- Assigned task
Among the records below, find the lines containing "obtain" and state only how many there are.

══ Supplied data

/-- The ports after a request that is taken by a block that leaves them alone. -/
theorem State.request_port {s t : State} {q : Src} {kind : RequestKind} {handle : State → State × Reply} {r : Reply}
    (hs : s.takes q kind) (h : handle (s.taken q kind) = (t, r)) (hp : t.ports = (s.taken q kind).ports) (k : PortNo) :
    (s.request q kind handle).ports.get k
      = if k = q.port then (s.ports.get k).withReply q.tag kind r else s.ports.get k := by
  rw [State.request_of_takes hs, State.hand_eq h]
  simp only [State.onPort, hp, State.frameTaken]
  by_cases hk : k = q.port
  · subst hk; simp [Port.withReply]
  · simp [setAt_get_ne _ _ (Ne.symm hk), hk]

/-- After a request that is taken by a block that leaves the ports alone, the end of the event offers the register's
notices and those that the block has raised, and no more. -/
theorem State.offered_of_takes {s t : State} {q : Src} {kind : RequestKind} {handle : State → State × Reply}
    {r : Reply} (ns : List Notice) (hs : s.takes q kind) (h : handle (s.taken q kind) = (t, r))
    (hp : t.ports = (s.taken q kind).ports) :
    s.offered ((s.request q kind handle).finish ns) (ns ++ otherNotices t.raised) := by
  have hr : (s.request q kind handle).raised = t.raised := by rw [State.request_of_takes hs, State.hand_eq h]; rfl
  intro k
  have ho := (s.request q kind handle).offered_finish ns k
  rw [hr, State.request_port hs h hp] at ho
  by_cases hk : k = q.port
  · rw [if_pos hk, Port.offers_withReply] at ho
    exact ho
  · rwa [if_neg hk] at ho

/-- A request that is taken by a block that changes nothing is answered, and nothing else happens: the form in which
the plate register's requests end. -/
theorem State.answeredOnly_of_serve {s : State} {i : Instr} {q : Src} {kind : RequestKind}
    {handle : State → State × Reply} {r : Reply} (hs : s.takes q kind) (he : exec i s = s.serve q kind handle)
    (h : handle (s.taken q kind) = (s.taken q kind, r)) : s.answeredOnly i q kind r := by
  have hp : (s.request q kind handle).plates = s.plates := by rw [State.request_of_takes hs, State.hand_eq h]; rfl
  obtain ⟨h1, h2⟩ := State.served_of_takes (registerNotices s.plates (s.request q kind handle).plates) hs h rfl
  refine ⟨_, he, h1, h2, fun hq hl => ?_⟩
  have ho := State.offered_of_takes [] hs h rfl
  have hr : (s.taken q kind).raised = [] := hq
  rw [hr, otherNotices_nil] at ho
  rwa [State.announce, hp, registerNotices_self hl.2.1]

/-- The same, of the requests that cannot change the register. -/
theorem State.answeredOnly_of_serveQuiet {s : State} {i : Instr} {q : Src} {kind : RequestKind}
    {handle : State → State × Reply} {r : Reply} (hs : s.takes q kind) (he : exec i s = s.serveQuiet q kind handle)
    (h : handle (s.taken q kind) = (s.taken q kind, r)) : s.answeredOnly i q kind r := by
  obtain ⟨h1, h2⟩ := State.served_of_takes [] hs h rfl
  refine ⟨_, he, h1, h2, fun hq _ => ?_⟩
  have ho := State.offered_of_takes [] hs h rfl
  have hr : (s.taken q kind).raised = [] := hq
  rwa [hr, otherNotices_nil] at ho

end Sys2Proof.Machine
end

════

- Reply
2